Task directions = Pull out every line below holding the word "bayLetGo".
_ _ _ _
-- ==== Sys2Proof/Laws/Bay.lean ====
section
/-! SUPPORT. What the Bay Controller's operations can do: they keep the path law (R47), and change the Bay
Controller, the Shock Monitor's record that awaits a result, and what sending a note and writing a record change. -/

namespace Sys2Proof.Machine

variable {p : Parts} {s t : State}

/-- A transition opens or closes the path as its state gives (R47). -/
theorem BayLaw.go (b : Bay) (st : BayState) : BayLaw (b.go st) := rfl

section Controller
variable (h : Effect p s t) (hb : p.bay = true) (hs : p.store = true) (hq : p.queue = true)
  (hc : p.console = true) (hk : p.shock = true)
include h

@[simp] theorem sendBase_effect {b : NoteBody} (hq : p.queue = true) (hc : p.console = true) :
    Effect p s (t.sendBase b) := send_effect h hq hc

@[simp] theorem handPack_effect {c : PackCause} {b : BayState} {f : Option FailingQuantity} (hs : p.store = true)
    (hq : p.queue = true) (hc : p.console = true) : Effect p s (t.handPack c b f) := hand_effect h hs hq hc

include hb in
@[simp] theorem seat_effect : Effect p s (t.withBay Bay.seat) := withBay_effect h hb (by intro _; rfl)

include hb in
@[simp] theorem refuseAsk_effect : Effect p s (t.withBay Bay.refuseAsk) := withBay_effect h hb id

include hb in
@[simp] theorem openPath_effect : Effect p s t.openPath := by
  unfold State.openPath
  split
  · exact h
  · exact withBay_effect h hb (by intro _; rfl)

include hb in
@[simp] theorem returnReady_effect : Effect p s t.returnReady := by
  unfold State.returnReady
  split
  · exact withBay_effect h hb id
  · split
    · exact h
    · exact openPath_effect h hb

include hb hq hc

@[simp] theorem actOnImage_effect : Effect p s t.actOnImage := by
  unfold State.actOnImage
  split
  · exact h
  · dsimp only
    split
    · split
      · split
        · split
          · exact h
          · exact sendBase_effect (withBay_effect h hb (by intro _; rfl)) hq hc
        · exact h
      · exact h
    · split
      · split
        · exact withBay_effect h hb (by intro _; rfl)
        · split
          · exact withBay_effect h hb id
          · exact returnReady_effect h hb
      · exact returnReady_effect h hb
    · split
      · split
        · exact withBay_effect h hb (by intro _; rfl)
        · split
          · exact h
          · exact openPath_effect h hb
      · exact openPath_effect h hb
    · exact h

@[simp] theorem bayImage_effect {o : Option Image} {n : Image} : Effect p s (t.bayImage o n) := by
  unfold State.bayImage
  dsimp only
  refine actOnImage_effect (ite_effect (refuseAsk_effect ?_ hb) ?_) hb hq hc
  · exact withBay_effect h hb id
  · exact withBay_effect h hb id

@[simp] theorem sendAsk_effect {o : Origin} : Effect p s (t.sendAsk o) :=
  sendBase_effect (withBay_effect h hb id) hq hc

omit hq hc in
@[simp] theorem bayReleaseNo_effect {r : ReleaseReason} : Effect p s (t.bayReleaseNo r) := by
  unfold State.bayReleaseNo
  dsimp only
  exact withBay_effect h hb id

omit hq hc in
@[simp] theorem baySilence_effect {k : Station} : Effect p s (t.baySilence k) := by
  unfold State.baySilence
  split
  · split
    · exact refuseAsk_effect h hb
    · exact h
  · exact h

@[simp] theorem bayCalm_effect : Effect p s t.bayCalm := by
  unfold State.bayCalm
  dsimp only
  refine withBay_effect ?_ hb id
  split
  · exact sendAsk_effect (actOnImage_effect h hb hq hc) hb hq hc
  · exact actOnImage_effect h hb hq hc

@[simp] theorem bayRunning_effect : Effect p s t.bayRunning := by
  unfold State.bayRunning
  dsimp only
  split
  · exact sendBase_effect (withBay_effect (actOnImage_effect h hb hq hc) hb id) hq hc
  · exact actOnImage_effect h hb hq hc

include hs hk

@[simp] theorem endRole_effect : Effect p s t.endRole := by
  have k : Effect p s (t.withBay fun b => { b with check := none, checkForRole := false }) :=
    withBay_effect h hb id
  unfold State.endRole
  dsimp only
  split
  · exact roleResult_effect k hs hq hc hk
  · exact k

@[simp] theorem goEmpty_effect : Effect p s t.goEmpty :=
  endRole_effect (withBay_effect h hb (by intro _; rfl)) hb hs hq hc hk

@[simp] theorem goLost_effect : Effect p s t.goLost :=
  endRole_effect (handPack_effect (sendBase_effect (withBay_effect h hb (by intro _; rfl)) hq hc) hs hq hc)
    hb hs hq hc hk

@[simp] theorem goFaulted_effect {c : FaultCause} {f : Option FailingQuantity} :
    Effect p s (t.goFaulted c f) :=
  endRole_effect (setCond_effect (handPack_effect (sendBase_effect (withBay_effect h hb (by intro _; rfl)) hq hc)
    hs hq hc) hq hc) hb hs hq hc hk

@[simp] theorem goFreed_effect : Effect p s t.goFreed :=
  endRole_effect (sendBase_effect (withBay_effect h hb (by intro _; rfl)) hq hc) hb hs hq hc hk

@[simp] theorem bayLetGo_effect {k : Station} : Effect p s (t.bayLetGo k) := by
  unfold State.bayLetGo
  dsimp only
  exact ite_effect (goFreed_effect h hb hs hq hc hk) h

@[simp] theorem takeSample_effect {q : PackSample} (hf : p.free = true) : Effect p s (t.takeSample q) := by
  have k : Effect p s (t.withBay fun b => { b with sample := q }) := withBay_effect h hb id
  have one : ∀ (u : State) (o : SampleOutcome), Effect p s u → Effect p s (u.sampleOutcome q o) := by
    intro u o hu
    cases o with
    | checkFail =>
      simp only [State.sampleOutcome, State.failCheck]
      split
      · exact goFaulted_effect (spend_effect hu hf) hb hs hq hc hk
      · exact goFaulted_effect hu hb hs hq hc hk
    | lost => exact goLost_effect hu hb hs hq hc hk
    | hot => exact goFaulted_effect hu hb hs hq hc hk
  unfold State.takeSample
  dsimp only
  split
  · unfold State.quietSample
    split
    · exact sendBase_effect (withBay_effect k hb id) hq hc
    · split
      · exact withBay_effect k hb id
      · exact k
  · exact one _ _ k
  · exact one _ _ (spend_effect k hf)

omit hk in
@[simp] theorem rescueClose_effect : Effect p s t.rescueClose :=
  handPack_effect (withBay_effect h hb (by intro _; rfl)) hs hq hc

@[simp] theorem bayRoleCheck_effect : Effect p s t.bayRoleCheck := by
  unfold State.bayRoleCheck
  split
  · exact roleResult_effect h hs hq hc hk
  · split
    · exact roleResult_effect h hs hq hc hk
    · split
      · exact withBay_effect h hb id
      · exact withBay_effect h hb id

@[simp] theorem passCheck_effect : Effect p s t.passCheck := by
  have k : Effect p s (t.withBay fun b =>
      let ended := { b with check := none, checkForRole := false }
      if b.state = .seated then ended.go .ready else ended) := by
    refine withBay_effect h hb fun l => ?_
    dsimp only
    split
    · rfl
    · exact l
  unfold State.passCheck
  dsimp only
  split
  · exact roleResult_effect k hs hq hc hk
  · exact k

end Controller

/-- The starting state of a BAY has its path as the state gives (R47, R63). -/
theorem startBay_law (s : State) : BayLaw s.startBay.bay := by
  simp only [State.startBay, withBay_bay]
  split
  · rfl
  · split
    · rfl
    · rfl

end Sys2Proof.Machine
end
_ _ _ _
Expected output =
@[simp] theorem bayLetGo_effect {k : Station} : Effect p s (t.bayLetGo k) := by
  unfold State.bayLetGo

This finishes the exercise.